Armenian Foreign Minister Ararat Mirzoyan visited Damascus on Thursday to express solidarity with Syria following the deadly earthquake in the country.
Mirzoyan's delegation brought 26 tons of aid. He was met at the airport by his Syrian counterpart Faisal Mekdad, Syria’s official news outlet SANA reported.
Italy’s Agency for Development Cooperation also signed an agreement with the Syrian Arab Red Crescent on Thursday to provide more assistance to earthquake victims, according to SANA.
Why it matters: Delivering aid to earthquake-stricken Syria is complicated by the ongoing civil war and US sanctions. However, many countries have provided aid to Syria, and Armenia and Italy were among the first to do so. Armenia sent rescuers to Syria earlier this month, while Italy sent the first aid shipment of any European country.
Saudi Arabia, Egypt and other regional states also sent rescue workers and/or aid. The help could be indicative of the Syrian government’s improving relations with the rest of the world, particularly with the Middle East. After being ostracized at the onset of the Syrian civil war, the government of President Bashar al-Assad is now in control of much of the country. Regional states have warmed to Syria as a result.

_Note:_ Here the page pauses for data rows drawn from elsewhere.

@[simp] theorem setJob_pwr (jb : Option Job) : (m.setJob jb).pwr = m.pwr := rfl
@[simp] theorem setJob_trn (jb : Option Job) : (m.setJob jb).trn = m.trn := rfl
@[simp] theorem setJob_tb (jb : Option Job) : (m.setJob jb).tb = m.tb := rfl
@[simp] theorem setJob_sec (jb : Option Job) : (m.setJob jb).sec = m.sec := rfl
@[simp] theorem setJob_dbg (jb : Option Job) : (m.setJob jb).dbg = m.dbg := rfl
@[simp] theorem setJob_flt (jb : Option Job) : (m.setJob jb).flt = m.flt := rfl
@[simp] theorem setJob_trm (jb : Option Job) : (m.setJob jb).trm = m.trm := rfl
@[simp] theorem setJob_dp (jb : Option Job) : (m.setJob jb).dp = m.dp := rfl
@[simp] theorem setJob_frc (jb : Option Job) : (m.setJob jb).com.frc = m.com.frc := rfl
@[simp] theorem setJob_free (jb : Option Job) : (m.setJob jb).com.free = m.com.free := rfl
@[simp] theorem setJob_objs (jb : Option Job) : (m.setJob jb).com.objs = m.com.objs := rfl
@[simp] theorem setJob_tabs (jb : Option Job) : (m.setJob jb).com.tabs = m.com.tabs := rfl
@[simp] theorem setJob_pend (jb : Option Job) : (m.setJob jb).com.pend = m.com.pend := rfl
@[simp] theorem setJob_fns (jb : Option Job) : (m.setJob jb).com.fns = m.com.fns := rfl
@[simp] theorem setJob_status (jb : Option Job) : (m.setJob jb).com.status = m.com.status := rfl
@[simp] theorem setJob_value (jb : Option Job) : (m.setJob jb).com.value = m.com.value := rfl
@[simp] theorem setJob_out (jb : Option Job) : (m.setJob jb).com.out = m.com.out := rfl

@[simp] theorem setPkt_pwr (p : Nat) (x : Option Pkt) : (m.setPkt p x).pwr = m.pwr := rfl
@[simp] theorem setPkt_trn (p : Nat) (x : Option Pkt) : (m.setPkt p x).trn = m.trn := rfl
@[simp] theorem setPkt_clk (p : Nat) (x : Option Pkt) : (m.setPkt p x).clk = m.clk := rfl
@[simp] theorem setPkt_tb (p : Nat) (x : Option Pkt) : (m.setPkt p x).tb = m.tb := rfl
@[simp] theorem setPkt_sec (p : Nat) (x : Option Pkt) : (m.setPkt p x).sec = m.sec := rfl
@[simp] theorem setPkt_dbg (p : Nat) (x : Option Pkt) : (m.setPkt p x).dbg = m.dbg := rfl
@[simp] theorem setPkt_flt (p : Nat) (x : Option Pkt) : (m.setPkt p x).flt = m.flt := rfl
@[simp] theorem setPkt_trm (p : Nat) (x : Option Pkt) : (m.setPkt p x).trm = m.trm := rfl
@[simp] theorem setPkt_com (p : Nat) (x : Option Pkt) : (m.setPkt p x).com = m.com := rfl
@[simp] theorem setPkt_rch (p : Nat) (x : Option Pkt) : (m.setPkt p x).dp.rch = m.dp.rch := rfl
@[simp] theorem setPkt_ports (p : Nat) (x : Option Pkt) : (m.setPkt p x).dp.ports = m.dp.ports := rfl
@[simp] theorem setPkt_bsn (p : Nat) (x : Option Pkt) : (m.setPkt p x).dp.bsn = m.dp.bsn := rfl
@[simp] theorem setPkt_chans (p : Nat) (x : Option Pkt) : (m.setPkt p x).dp.chans = m.dp.chans := rfl
@[simp] theorem setPkt_voqs (p : Nat) (x : Option Pkt) : (m.setPkt p x).dp.voqs = m.dp.voqs := rfl
@[simp] theorem setPkt_slu (p : Nat) (x : Option Pkt) : (m.setPkt p x).dp.slu = m.dp.slu := rfl
@[simp] theorem setPkt_eddy (p : Nat) (x : Option Pkt) : (m.setPkt p x).dp.eddy = m.dp.eddy := rfl
@[simp] theorem setPkt_pcs (p : Nat) (x : Option Pkt) : (m.setPkt p x).dp.pcs = m.dp.pcs := rfl
@[simp] theorem setPkt_hch (p : Nat) (x : Option Pkt) : (m.setPkt p x).dp.hch = m.dp.hch := rfl
@[simp] theorem setPkt_pools (p : Nat) (x : Option Pkt) : (m.setPkt p x).dp.pools = m.dp.pools := rfl
@[simp] theorem setPkt_hpools (p : Nat) (x : Option Pkt) : (m.setPkt p x).dp.hpools = m.dp.hpools := rfl
@[simp] theorem setPkt_cols (p : Nat) (x : Option Pkt) : (m.setPkt p x).dp.cols = m.dp.cols := rfl
@[simp] theorem setPkt_eqs (p : Nat) (x : Option Pkt) : (m.setPkt p x).dp.eqs = m.dp.eqs := rfl

@[simp] theorem setRch_pwr (r : Nat) (x : Rch) : (m.setRch r x).pwr = m.pwr := rfl
@[simp] theorem setRch_trn (r : Nat) (x : Rch) : (m.setRch r x).trn = m.trn := rfl
@[simp] theorem setRch_clk (r : Nat) (x : Rch) : (m.setRch r x).clk = m.clk := rfl
@[simp] theorem setRch_tb (r : Nat) (x : Rch) : (m.setRch r x).tb = m.tb := rfl
@[simp] theorem setRch_sec (r : Nat) (x : Rch) : (m.setRch r x).sec = m.sec := rfl
@[simp] theorem setRch_dbg (r : Nat) (x : Rch) : (m.setRch r x).dbg = m.dbg := rfl
@[simp] theorem setRch_flt (r : Nat) (x : Rch) : (m.setRch r x).flt = m.flt := rfl
@[simp] theorem setRch_trm (r : Nat) (x : Rch) : (m.setRch r x).trm = m.trm := rfl
@[simp] theorem setRch_com (r : Nat) (x : Rch) : (m.setRch r x).com = m.com := rfl
@[simp] theorem setRch_pkts (r : Nat) (x : Rch) : (m.setRch r x).dp.pkts = m.dp.pkts := rfl
@[simp] theorem setRch_ports (r : Nat) (x : Rch) : (m.setRch r x).dp.ports = m.dp.ports := rfl
@[simp] theorem setRch_bsn (r : Nat) (x : Rch) : (m.setRch r x).dp.bsn = m.dp.bsn := rfl
@[simp] theorem setRch_chans (r : Nat) (x : Rch) : (m.setRch r x).dp.chans = m.dp.chans := rfl
@[simp] theorem setRch_voqs (r : Nat) (x : Rch) : (m.setRch r x).dp.voqs = m.dp.voqs := rfl
@[simp] theorem setRch_slu (r : Nat) (x : Rch) : (m.setRch r x).dp.slu = m.dp.slu := rfl
@[simp] theorem setRch_eddy (r : Nat) (x : Rch) : (m.setRch r x).dp.eddy = m.dp.eddy := rfl
@[simp] theorem setRch_pcs (r : Nat) (x : Rch) : (m.setRch r x).dp.pcs = m.dp.pcs := rfl
@[simp] theorem setRch_hch (r : Nat) (x : Rch) : (m.setRch r x).dp.hch = m.dp.hch := rfl
@[simp] theorem setRch_pools (r : Nat) (x : Rch) : (m.setRch r x).dp.pools = m.dp.pools := rfl
@[simp] theorem setRch_hpools (r : Nat) (x : Rch) : (m.setRch r x).dp.hpools = m.dp.hpools := rfl
@[simp] theorem setRch_cols (r : Nat) (x : Rch) : (m.setRch r x).dp.cols = m.dp.cols := rfl
@[simp] theorem setRch_eqs (r : Nat) (x : Rch) : (m.setRch r x).dp.eqs = m.dp.eqs := rfl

Relatedly, Turkey’s main opposition leader Kemal Kilicdaroglu also sent a letter to Assad, extending his condolences over the killer earthquakes, Turkey’s ANKA News Agency reported Thursday.
“I want you to know that we feel the loss of our country and the neighboring Syrian people in our hearts. As the disaster and pain we experience have once again shown, we are partners and neighbors in our grief, we share the common pain of our peoples,” Kilicdaroglu wrote.
Turkey and Syria remain in a sort of proxy war, with Turkey supporting Syrian rebel groups fighting the government in the north. In a first after more than a decade, the two countries’ defense ministers and intelligence chiefs held trilateral talks in Moscow in December.
International observers remain cautious toward working with the Assad government to deliver aid, but are sounding the alarm on the need to address the issue urgently.
In a statement released on Wednesday, the Munich Security Conference, the European Institute of Peace and the Rockefeller Foundation called for "urgent action to overcome the political obstacles that are blocking humanitarian assistance."
The immediate focus, it stressed, must be on lasting cross-border access. The statement warned, however, that engagement with Damascus will not be enough. It read, “Engagements by partial groupings or multiple bilateral actors with the regime in Damascus will not produce the type of progress that is required.”
The conference further called for “urgent high-level political attention and a more coordinated international approach” to deliver aid, especially to rebel areas.
Both rebel and government territory in northern Syria was affected by the earthquake.
Know more: Last week, the United Nations and the Syrian government opened two additional border crossings from Turkey into rebel territory in northern Syria for a three-month period. The situation is particularly dire in these areas due to the effects of years of war.